theorem witness_registers :
    wbits 12 3 0 ≤ 12 ∧ 12 < wbits 13 3 0 ∧ (queued.task? 7).map Task.state = some .parked ∧
    (queued.core 0).walk = some (4, 0, .load, some 9) ∧ (queued.taskOf 0).map Task.vf = some 1 ∧ (queued.func 1).xbusy = true ∧
    (world [] []).partOfVf 1 = some 0 ∧ ((world [] []).func 1).xbusy = false ∧ queued.invalidationOver 1 = true ∧
    queued.partOfVf 2 = none ∧ packedAt (queued.part 0).ranges 0 = some (0, 549753716736, true) ∧
    packedAt (queued.part 0).ranges 549753716735 = some (549753716735, 1, true) ∧
    packedAt (queued.part 0).ranges 549753716736 = none ∧ queued.served 549753716735 = true ∧
    (queued.setFunc 1 { xmark := true }).partOfVf 1 = some 0 ∧ (∀ l ∈ linesOf 0 8, queued.badLine l = false) := by
  and_intros <;> decide +kernel

/-! ### Hypotheses met: tasks, graphs and gangs -/

/-- A record of a one-row kernel on one core, its image at address 0; and a graph of one JOIN node at 64 KiB. -/
def kernelRecord : List W64 := [0, 0, 0x1000, 0xFF00000000000000, 0, 1, 0, 0]
def graphRecord : List W64 := [0x10000, 0, 0x1000, 0xFF00000000000000, 0, 1, 0, 0]
def images : Memory :=
  Memory.write (Memory.write tables 0x200000 (bytesOfWords [0x0101000204000000])) 0x210000
    (bytesOfWords ([0x0201000000010000, 0, 0, 0, 0, 0, 0, 0, 0x0700FFFF00000000]))

/-- What the head of queue 3 of function 1 comes to. -/
def comes (r : List W64) : Taken :=
  let s := world r images
  let h := s.headTask 0 1 3
  (h.2.examine 0 h.1).1

/-- `TaskStepsComplete`: a record refused with the last detail that needs no memory, a kernel, a graph, and a faulty one. -/
theorem witness_take : (world kernelRecord images).partOfVf 1 = some 0 ∧ ((world kernelRecord images).wq 1 3).loc = false ∧
    (world kernelRecord images).homeDie 0 = some 0 ∧
    firstDetail ((world [] []).recordChecks 0 [0, 0, 0, 0xFF00000000000001, 0, 1, 0, 0]) = some 0x07 ∧
    (match comes kernelRecord with | .kernel _ => true | _ => false) = true ∧
    (match comes graphRecord with | .graph _ nodes none => nodes.length == 1 | _ => false) = true ∧
    ((world kernelRecord images).headTask 0 1 3).2.takenRoom 0 ((world kernelRecord images).headTask 0 1 3).1
      (comes kernelRecord) = true ∧
    ((world graphRecord images).headTask 0 1 3).2.takenRoom 0 ((world graphRecord images).headTask 0 1 3).1
      (comes graphRecord) = true ∧
    ((world kernelRecord images).headTask 0 1 3).2.takeBusy 0 ((world kernelRecord images).wq 1 3)
      ((world kernelRecord images).headTask 0 1 3).1 (comes kernelRecord) = false ∧
    ((world graphRecord images).headTask 0 1 3).2.takeBusy 0 ((world graphRecord images).wq 1 3)
      ((world graphRecord images).headTask 0 1 3).1 (comes graphRecord) = false := by
  and_intros <;> decide +kernel

/-- A spilled record of queue 3, an answer on its way to register 31 of core 1, and a spawn at its home. -/
def arriving : State :=
  { ((world [] images).setFunc 1 { spills := [(3, 0x300000)] }).modCore 0 (fun k => { k with
      task := some 7
      reqs := [{ id := 20, issued := 90, eng := 6, op := .spawn 31 3 (List.replicate 8 0), pieces := [] }] }) with
    acks := [{ id := 8, core := 1, task := 7, due := 100, msg := 2, reg := 31, status := some 5 }]
    cores := vset (vset State.reset.cores 0 { (State.reset.core 0) with
      task := some 7, reqs := [{ id := 20, issued := 90, eng := 6, op := .spawn 31 3 (List.replicate 8 0), pieces := [] }] })
      1 { (State.reset.core 1) with task := some 7 }
    tasks := [(7, { record := [], vf := 1, part := 0, state := .ending, start := 5, endTide := some 90 })] }

theorem witness_task_steps :
    (arriving.task? 7).map Task.start = some 5 ∧ (arriving.task? 7).bind Task.endTide = some 90 ∧ (arriving.func 1).flr = false ∧
    (arriving.func 1).firstSpill 3 = some 0x300000 ∧ (arriving.wq 1 3).en = true ∧ (arriving.wq 1 3).hasRoom = true ∧
    arriving.dpaOf 0 0x300000 = some 0x300000 ∧ arriving.badAt 0x300000 64 = none ∧ (arriving.core 1).req 8 = none ∧
    (arriving.acks.find? (fun y => y.id == 8)).map Ack.reg = some 31 ∧ (arriving.core 1).task = some 7 ∧
    ((arriving.core 0).req 20).map GReq.op = some (.spawn 31 3 (List.replicate 8 0)) ∧ (arriving.taskOf 0).map Task.vf = some 1 ∧
    arriving.completionBusy 0 0 0x1001 = false ∧ 511 < (512 : W64).toNat ∧ (511 : W64).toNat ≤ 511 ∧ (arriving.wq 1 4).en = false ∧
    ((arriving.setFunc 1 {}).func 1).spills = [] := by
  and_intros <;> decide +kernel

/-- A graph that stands at a node with these words; its address 0 is owned memory, 2 MiB further shared memory. -/
def graphAt (ws : List W64) (waiting : Bool) : State :=
  { world [] tables with graphs := [(5, { nothing with nodes := [ws], waiting := waiting, since := 100 })] }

-=-=-=-=-

» Try it
Please transcribe exactly the lines above from the line that has "((world graphRecord images).headTask 0 1 3).1 (comes" up to and including the line that has "((arriving.core 0).req 20).map"; no other line belongs in the answer.

» Answer section
      ((world graphRecord images).headTask 0 1 3).1 (comes graphRecord) = false := by
  and_intros <;> decide +kernel

/-- A spilled record of queue 3, an answer on its way to register 31 of core 1, and a spawn at its home. -/
def arriving : State :=
  { ((world [] images).setFunc 1 { spills := [(3, 0x300000)] }).modCore 0 (fun k => { k with
      task := some 7
      reqs := [{ id := 20, issued := 90, eng := 6, op := .spawn 31 3 (List.replicate 8 0), pieces := [] }] }) with
    acks := [{ id := 8, core := 1, task := 7, due := 100, msg := 2, reg := 31, status := some 5 }]
    cores := vset (vset State.reset.cores 0 { (State.reset.core 0) with
      task := some 7, reqs := [{ id := 20, issued := 90, eng := 6, op := .spawn 31 3 (List.replicate 8 0), pieces := [] }] })
      1 { (State.reset.core 1) with task := some 7 }
    tasks := [(7, { record := [], vf := 1, part := 0, state := .ending, start := 5, endTide := some 90 })] }

theorem witness_task_steps :
    (arriving.task? 7).map Task.start = some 5 ∧ (arriving.task? 7).bind Task.endTide = some 90 ∧ (arriving.func 1).flr = false ∧
    (arriving.func 1).firstSpill 3 = some 0x300000 ∧ (arriving.wq 1 3).en = true ∧ (arriving.wq 1 3).hasRoom = true ∧
    arriving.dpaOf 0 0x300000 = some 0x300000 ∧ arriving.badAt 0x300000 64 = none ∧ (arriving.core 1).req 8 = none ∧
    (arriving.acks.find? (fun y => y.id == 8)).map Ack.reg = some 31 ∧ (arriving.core 1).task = some 7 ∧
    ((arriving.core 0).req 20).map GReq.op = some (.spawn 31 3 (List.replicate 8 0)) ∧ (arriving.taskOf 0).map Task.vf = some 1 ∧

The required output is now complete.